Tuesday, September 29, 2009

The survivors

Gardening season in the Northeast has once again ended. This closure is usually marked by the first hard frost but also in general by the calendar. Nonetheless, certain plants hang on long after they should, providing a bonus of delight and color.

Looking back on the season, I have to say it was the worst I've experienced in 10+ years of gardening. I'm not alone -- the trouble was region wide, and I daresay many areas of the nation suffered similar disappointment, owing to extreme weather. In effect, our Vermont summer was three weeks long instead of three months!

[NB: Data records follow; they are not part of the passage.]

-- ==== Sys2Proof/Machine/Calibration.lean ====
section
/-! DEFINITION. The calibration store and the oscillator's trim (R532–R538). -/

namespace Sys2Proof.Machine

open Sys2Proof

/-- First bank offset and size of an area: 0 factory, 1 to 3 the points 20, 60 and 100 (R533). -/
def calArea (k : Nat) : Nat × Nat := if k = 0 then (0x100000, 0x10000) else (0x110000 + 0x80000 * (k - 1), 0x80000)

/-- A bank's copy of an area is valid: MAGIC, FORMAT and both CRCs pass (R533, R534). -/
def State.calValid (s : State) (bankB : Bool) (k : Nat) : Bool :=
  let (base, size) := calArea k
  let h := s.bankBytes bankB base 64
  let len := leNat (slice h 12 4)
  leNat (slice h 0 4) == 0x4C414350 && leNat (slice h 4 2) == 1 && decide (len + 64 ≤ size) &&
  leNat (slice h 60 4) == crcInv (h.take 60) && leNat (slice h 56 4) == crcInv (s.bankBytes bankB (base + 64) len)

/-- The bank whose copy of an area is used: the valid one with the higher SEQ, EFA's when they are equal (R534). -/
def State.calBank (s : State) (k : Nat) : Option Bool :=
  let seq (b : Bool) : Nat := leNat (s.bankBytes b ((calArea k).1 + 16) 4)
  match s.calValid false k, s.calValid true k with
  | true, true => some (decide (seq false < seq true))
  | true, false => some false
  | false, true => some true
  | false, false => none

/-- Parameters of the entry of a kind and index among the entries of an area (R532). -/
def calFind (kind index : Nat) : Nat → List Byte → Option (List Int)
  | 0, _ => none
  | fuel + 1, b =>
    if b.length < 8 then none
    else
      let n := (nthD b 4 0).toNat
      if (nthD b 0 0).toNat = kind && leNat (slice b 2 2) = index then
        some ((upTo n).map (fun i => (BitVec.ofNat 16 (leNat (slice b (8 + 2 * i) 2))).toInt))
      else calFind kind index fuel (b.drop (8 + ceilDiv (2 * n) 8 * 8))

/-- Parameters of an item in a bank's copy of an area. -/
def State.calIn (s : State) (b : Bool) (k kind index : Nat) : Option (List Int) :=
  let base := (calArea k).1
  let entries := s.bankBytes b (base + 64) (leNat (s.bankBytes b (base + 12) 4))
  calFind kind index (leNat (s.bankBytes b (base + 10) 2)) entries

/-- Parameters of an item in the valid copy of an area (log 123). -/
def State.calItem (s : State) (k kind index : Nat) : Option (List Int) := (s.calBank k).bind (fun b => s.calIn b k kind index)

/-- n / d rounded to the nearest integer, halves toward zero. -/
def roundZero (n : Int) (d : Nat) : Int :=
  let q : Int := ((2 * n.natAbs + d - 1) / (2 * d) : Nat)
  if n < 0 then -q else q

/-- The value at a temperature in 1/16 °C on the line through its values at two points in °C (R536). -/
def onLine (p q a b t : Int) : Int := roundZero (a * 16 * (q - p) + (b - a) * (t - 16 * p)) (16 * (q - p)).toNat

/-- A parameter at a temperature in 1/16 °C from its values at the points whose areas are valid, rising (R536). -/
def interpolate (t : Int) : List (Int × Int) → Option Int
  | [] => none
  | [(_, v)] => some v
  | [(p, a), (q, b)] => some (onLine p q a b t)
  | (p, a) :: (q, b) :: (r, c) :: _ => some (if t ≤ 16 * q then onLine p q a b t else onLine q r b c t)

/-- A value clamped to the legal range of parameter `k` of a kind (R536). -/
def legal (kind k : Nat) (v : Int) : Int :=
  let r := Config.legalRange kind k
  if v < r.1.toInt then r.1.toInt else if r.2.toInt < v then r.2.toInt else v

/-- An oscillator trim code in force for a temperature, from its codes at 20, 60 and 100 °C; untrimmed without them (R537). -/
def State.setTrim (s : State) (codes : Option (List Int)) (t : Int) : State :=
  match codes with
  | some [a, b, c] => match interpolate t [(20, a), (60, b), (100, c)] with
    | some v => s.setF Reg.CAL_STATUS 15 0 (BitVec.ofInt 16 (legal 9 0 v)).toNat
    | none => s
  | _ => s

/-! ## The items of the interfaces (R532, R535–R537) -/

/-- Parameters of an item of a kind (R532). -/
def paramCount (kind : Nat) : Nat :=
  match kind with
  | 1 | 2 => 19
  | 3 => 9
  | 4 => 8
  | 5 => 3
  | 6 => 4
  | _ => 0

/-- The items of the blocks that a thermal sensor is assigned to: kind and index (R532, R535). -/
def itemsOf (i : Nat) : List (Nat × Nat) :=
  if i < 4 then (upTo 8).map (fun k => (1, 8 * i + k))
  else if i = 4 then (upTo 16).map (fun k => (2, k))
  else if i < 9 then (upTo 32).map (fun k => (3, 32 * (i - 5) + k))
  else if i < 11 then (upTo 120).map (fun k => (4, 120 * (i - 9) + k)) ++ (upTo 6).map (fun k => (5, 6 * (i - 9) + k))
  else if i = 11 then (upTo 16).map (fun k => (6, k))
  else []

/-- An item's parameters at a temperature: from the valid areas of the three points, or as the boot ROM has them (R536). -/
def State.calParams (s : State) (kind index : Nat) (t : Int) : List Int :=
  let points := ([(1, 20), (2, 60), (3, 100)] : List (Nat × Int)).filterMap (fun p =>
    (s.calItem p.1 kind index).map (fun vs => (p.2, vs)))
  (upTo (paramCount kind)).map (fun k =>
    match interpolate t (points.map (fun p => (p.1, nthD p.2 k 0))) with
    | some v => legal kind k v
    | none => (Config.romParam kind index k).toInt)

/-- The key of an item. -/
def itemKey (kind index : Nat) : Nat := 65536 * kind + index

/-- The parameters of a sensor's items for a temperature staged (R537). -/
def State.stageItems (s : State) (i : Nat) (t : Int) : State :=
  (itemsOf i).foldl (fun (s : State) (x : Nat × Nat) =>
    { s with evr := { s.evr with targets := Maps.put (itemKey x.1 x.2) (false, s.calParams x.1 x.2 t) s.evr.targets } }) s

/-- The parameters in force of a sensor's items at once: what training starts from (R303, R537). -/
def State.forceItems (s : State) (i : Nat) (t : Int) : State :=
  (itemsOf i).foldl (fun (s : State) (x : Nat × Nat) =>
    { s with evr := { s.evr with params := Maps.put (itemKey x.1 x.2) (s.calParams x.1 x.2 t) s.evr.params } }) s

/-- A sum of readings. -/
def sumInt (l : List Int) : Int := l.foldl (· + ·) 0

/-- The readings of a thermal sensor, newest first. -/
def State.temps (s : State) (i : Nat) : List Int := Maps.getD s.evr.readings i []

/-- The mean of a sensor's last readings (R535). -/
def State.meanTemp (s : State) (i : Nat) : Option Int :=
  let l := s.temps i
  if l.isEmpty then none else some (sumInt l / (l.length : Int))

/-- The parameters of a sensor's items for its mean, or for 60 °C before it has been read, in force at once (R303, R309, R537, log 123). -/
def State.startItem (s : State) (i : Nat) : State :=
  let t := (s.meanTemp i).getD 960
  ({ s with evr := { s.evr with appliedAt := Maps.put i t s.evr.appliedAt } } : State).forceItems i t

/-- One code toward a value. -/
def oneStep (v target : Int) : Int := if v < target then v + 1 else if target < v then v - 1 else v

/-- Every SerDes parameter moves by at most one code per frame toward its staged value (R537). -/
def State.moveLanes (s : State) : State :=
  let lanes := s.evr.targets.filter (fun e => e.1 / 65536 ≤ 3)
  lanes.foldl (fun (s : State) (e : Nat × Bool × List Int) =>
    let now : List Int := match Maps.find e.1 s.evr.params with
      | some vs => (vs.zip e.2.2).map (fun p => oneStep p.1 p.2)
      | none => e.2.2
    let targets := if now = e.2.2 then Maps.del e.1 s.evr.targets else s.evr.targets
    { s with evr := { s.evr with params := Maps.put e.1 now s.evr.params, targets } }) s

/-- Staged DDR5 parameters are applied in the first 64 CCLK of the frame, in which the channels issue only refreshes (R303, R537). -/
def State.moveDdr (s : State) : State :=
  let items := s.evr.targets.filter (fun e => e.1 / 65536 == 4 || e.1 / 65536 == 5)
  if items.isEmpty then s
  else
    let s := items.foldl (fun (s : State) (e : Nat × Bool × List Int) =>
      { s with evr := { s.evr with params := Maps.put e.1 e.2.2 s.evr.params, targets := Maps.del e.1 s.evr.targets } }) s
    { s with drc := { s.drc with calTick := some s.nextTick } }

/-- What was staged for the interfaces takes effect from a frame boundary on (R537). -/
def State.moveItems (s : State) : State :=
  let s := s.moveLanes.moveDdr
  { s with evr := { s.evr with targets := s.evr.targets.map (fun e => (e.1, true, e.2.2)) } }

/-- A channel's staged ONFI parameters are applied at the first gap between its commands after the frame boundary (R537). -/
def State.moveOnfi (s : State) : State :=
  let due := s.evr.targets.filter (fun e => e.1 / 65536 == 6 && e.2.1 && !s.ntl.ops.any (fun o => o.issued && o.ch == e.1 % 65536))
  due.foldl (fun (s : State) (e : Nat × Bool × List Int) =>
    { s with evr := { s.evr with params := Maps.put e.1 e.2.2 s.evr.params, targets := Maps.del e.1 s.evr.targets } }) s

/-! ## The oscillator, and the store at start-up -/

/-- The oscillator trimmed for a temperature from the factory area (R537). -/
def State.trimOsc (s : State) (t : Int) : State := s.setTrim (s.calItem 0 9 0) t

/-- The oscillator trimmed in start-up step 1 at 60 °C, from EFA's factory area or else EFB's (R538). -/
def State.trimFirst (s : State) : State :=
  if s.calValid false 0 then s.setTrim (s.calIn false 0 9 0) 960
  else if s.calValid true 0 then s.setTrim (s.calIn true 0 9 0) 960
  else s

/-- What the calibration engine finds when it starts: each area's validity, DEFAULT, and the trim code at 60 °C (R534, R536,
R538). -/
def State.readCalStore (s : State) : State :=
  let v := (upTo 4).foldl (fun (v : Nat) (k : Nat) => if (s.calBank k).isSome then v + 2 ^ k else v) 0
  ((s.setF Reg.CAL_STATUS 26 23 v).setB Reg.CAL_STATUS 27 (v / 2 == 0)).trimOsc 960

/-- A reading corrected by the factory gain and offset of its sensor: kind 7 thermal, 8 voltage (R532, R541, log 77). -/
def State.factory (s : State) (kind i : Nat) (raw : Int) : Int :=
  match s.calItem 0 kind i with
  | some (gain :: offset :: _) => (raw - offset) * 65536 / (65536 + gain)
  | _ => raw

end Sys2Proof.Machine
end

But the late warm, sunny spell revived many tender annuals. My morning glories, for example. Back in May, I planted an entire seed pack; only 10 germinated; of these, only 5 survived to climb. By early September they had achieved waist height. I was therefore astonished when these feeble yet heroic vines one day produced a single trumpet of Heavenly Blue. Then another, one a day for two weeks. After the first frost (when I optimistically protected them with a sheet), the blossoms turned dark blue, almost purple, a color I'd never seen before. They have since survived two uncovered frosts (owing to proximity to the house), and a coronet of buds is in the queue.

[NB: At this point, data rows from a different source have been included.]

/-- A pinning or a mirrored line waits for a page's promotion (R115, R279). -/
def State.promoteKept (s : State) (page : Nat) : Bool :=
  !s.unpinned page || s.dur.pb.any (fun e => e.mirror && pageOfLine e.line == page)

/-- PROMOTE: a page that a write, a pinning or a mirrored line waits for takes a frame and is read from NAND; a pinning has its frame
reserved, and without a frame, or past the tenant's SCM_QUOTA, the writes end with NO_SPACE (R105, R115, R116, R279, R280). -/
def execPromote (page : BitVec 34) (s : State) : Result :=
  let p := page.toNat
  .next (
    if !s.med.promoteWant.contains p || Maps.has s.med.promotes p then s
    else
      let drop (s : State) : State := { s with
        med := { s.med with promoteWant := s.med.promoteWant.erase p }
        win := { s.win with reserved := s.win.reserved.erase p } }
      if !s.inNand p then drop s
      else if !s.groundsOk 9 then s.holdGrounds 9 (.promote page)
      else if s.rawFree = 0 || (s.poolFree = 0 && !s.win.reserved.contains p) ||
          (!s.promoteKept p && s.pastQuota ((s.pageTenant p).getD 0) 1) then
        let t := (s.pageTenant p).getD 0
        let n := (s.cle.reqs.filter (fun e => s.writesPage p e.2)).length
        let s := if n = 0 then s else (s.noSpace t n 1).endWriters p Code.noSpace
        if s.promoteKept p then s else drop s
      else
        let s := (s.takeFrame p false (s.promoteClass p)).startWork 9
        if Maps.has s.ntl.staged p then s.pourPage p else s.wantNand p .chip)

/-- PROMOTE_SWITCH: every line is confirmed, and the location switches at the next tick boundary (R279). -/
def execPromoteSwitch (page : BitVec 34) (s : State) : Result :=
  let p := page.toNat
  .next (match Maps.find p s.med.promotes with
    | some x =>
      if x.left ≠ 0 then s
      else { s with med := { s.med with promotes := Maps.put p { x with switch := true } s.med.promotes } }
    | none => s)

/-- At a tick boundary a promoted page's location switches to its frame; its TPN is released and its staged copy discarded (R279,
R328, R329). -/
def State.switchPromote (s : State) (e : Nat × PromoteRec) : State :=
  let (p, x) := e
  if !x.switch then s
  else match Maps.find p s.win.pages with
    | some (.nand t) =>
        let (g, s) := s.journalFor x.cls ((s.pageTenant p).getD 0) [(Tbl.page, p), (Tbl.frame, x.stack * 2 ^ 26 + x.frame)]
        let s := { s with
          med := { s.med with promotes := Maps.del p s.med.promotes, promoteWant := s.med.promoteWant.erase p }
          win := { s.win with pages := Maps.put p (.scm x.stack x.frame) s.win.pages }
          dur := { s.dur with frees := s.dur.frees ++ [(g, .nand t)] }
          ntl := { s.ntl with staged := Maps.del p s.ntl.staged, changed := Maps.put (t / 2048) true s.ntl.changed } }
        if x.repair then s else s.bump Reg.MED_CNT_PROMOTE
    | _ => { s with med := { s.med with promotes := Maps.del p s.med.promotes, promoteWant := s.med.promoteWant.erase p } }

/-- The lines of a request's MATOMs whose pages have left NAND are read (R155). -/
def State.readAtoms (s : State) (e : Nat × Request) : State :=
  let go (m : MAtom) : Bool := m.due && !m.read && !s.inNand (pageOf m.pna)
  let l := (e.2.matoms ++ e.2.logged).filter go
  if l.isEmpty then s
  else
    let mark (m : MAtom) : MAtom := if go m then { m with read := true } else m
    let s := s.updReq e.1 (fun r => { r with matoms := r.matoms.map mark, logged := r.logged.map mark })
    l.foldl (fun (s : State) (m : MAtom) => s.readRange m.pna (matomSize m.sub) (some e.1)) s

/-- The switches of locations that are due at a tick boundary (R278, R279), and the reads that waited for a page to leave NAND. -/
def State.switchPages (s : State) : State :=
  let s := s.med.destages.foldl State.switchDestage s
  let s := s.med.promotes.foldl State.switchPromote s
  s.cle.reqs.foldl State.readAtoms s

/-! ## Reading and recovery (R327–R331) -/

/-- Step 4 of R329: the page is taken from the twin into a fresh frame, or marked Poisoned where that may not be. -/
def State.pageLost (s : State) (page : Nat) : State :=
  if Maps.has s.med.promotes page && (match Maps.find page s.med.promotes with | some x => x.repair | none => false) then s
  else if s.effB Reg.MED_CTRL 2 && s.pairState == 1 && (0 < s.poolFree || Maps.has s.med.promotes page) then
    let s := s.bump Reg.NTL_CNT_TWIN_REPAIR
    let s := match Maps.find page s.med.promotes with
      | some x => { s with med := { s.med with promotes := Maps.put page { x with issued := true, repair := true } s.med.promotes } }
      | none => s.takeFrame page true .grounds
    { s with med := { s.med with repairs := (upTo 256).foldl (fun (t : Table RepairRec) (k : Nat) =>
        if Maps.has t (page * 256 + k) then t else Maps.put (page * 256 + k) {} t) s.med.repairs } }
  else
    let m := Maps.find page s.med.promotes
    let s := match m with
      | some x => s.setLink x.stack { s.link x.stack with frames := Maps.del x.frame (s.link x.stack).frames }
      | none => s
    s.poisonPage page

Far from the house, near the now-frost-blasted vegetable garden, I planted half a dozen Mammoth Giant sunflowers. Just 4 of those germinated, and only 2 survived. I had to transplant them away from some perennials that were overtaking them. But the only free location was in poor soil. I amended it best I could, and the pair endured. Now, instead of the 12-15 feet they're supposed to grow, they have achieved chest height and each produced a big, sunny flower. The bees have been on them daily ever since.

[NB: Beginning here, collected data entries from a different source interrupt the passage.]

-- ==== Sys2Proof/Machine/Roles.lean ====
section
/-! DEFINITION. The roles of a pair (R402–R424): how a role is decided, yield, takeover, SOLO after a link fault,
resynchronization and return, drills, the format of the SCM. -/

namespace Sys2Proof.Machine

open Sys2Proof

/-! ## What a resynchronization copies (R416) -/

/-- The lines of a page that have been written. -/
def State.writtenLines (s : State) (page : Nat) : List Nat :=
  ((upTo 256).map (fun k => page * 256 + k)).filter (fun l => Maps.has s.med.epochs l || (s.newest l).isSome)

/-- EPOCH of a line's newest Accepted value. -/
def State.epochOf (s : State) (line : Nat) : Nat :=
  match s.newest line with
  | some e => e.epoch
  | none => Maps.rd (fun _ => 0) s.med.epochs line

/-- Pages of an extent that have a location. -/
def State.pagesIn (s : State) (e : Nat) : List Nat := (s.win.pages.filter (fun p => p.1 / 128 == e)).map Prod.fst

/-- A full copy: every written line of every Allocated extent, of one side or of both. -/
def State.fullCopy (s : State) (side : Option Bool) : List Nat :=
  (s.win.extents.filter (fun e => match side with | some b => e.2.sideB == b | none => true)).flatMap (fun e =>
    (s.pagesIn e.1).flatMap s.writtenLines)

/-- The written lines of marked extents. -/
def State.markedCopy (s : State) (marked : List Nat) : List Nat :=
  marked.flatMap (fun e => (s.pagesIn e).flatMap s.writtenLines)

/-- An incremental copy: the lines of dirty pages whose EPOCH is at or above that of the takeover, and the marked extents. -/
def State.dirtyCopy (s : State) (marked : List Nat) : List Nat :=
  dedup ((s.twn.dirty.flatMap (fun p => (s.writtenLines p.1).filter (fun l => decide (s.twn.soloEpoch ≤ s.epochOf l)))) ++
    s.markedCopy marked)

/-- Lines copied to the twin, each with its EPOCH, on the bundle of its page (R399, R416); the copy's end follows on both. -/
def State.sendCopy (s : State) (lines : List Nat) : State :=
  let s := lines.foldl (fun (s : State) (l : Nat) =>
    let t := (s.pageTenant (pageOfLine l)).getD 0
    s.sendFrame (s.pickBundle (l / 256 % 2 == 1)) (.copyLine l t (s.lineAtRest l) (s.epochOf l))) s
  s.tell .copyEnd

/-- This unit's tables sent to a Returning twin (R415). -/
def State.sendTables (s : State) : State :=
  let live := s.win.tenants.filter (fun e => !e.2.destroyed)
  let s := live.foldl (fun (s : State) (e : Nat × Tenant) => s.tell (.tenant e.1 e.2)) s
  let s := s.win.extents.foldl (fun (s : State) (e : Nat × Extent) => s.tell (.extent e.1 e.2)) s
  let s := s.win.windows.foldl (fun (s : State) (e : Nat × Window) => s.tell (.window e.1 e.2)) s
  s.tell .metaEnd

The bees themselves staged a comeback. Early season, we saw so few of them that we worried that the bee plague we've read about had truly decimated the population. But by end-August, it seemed they were everywhere, merrily pollinating the thriving perennials and rallying annuals. The bees, too, have made it through several frosts. Although the migratory birds have moved on, the bees are still abundant in the clouds of blue and purple asters that peak about the same time the fall foliage does.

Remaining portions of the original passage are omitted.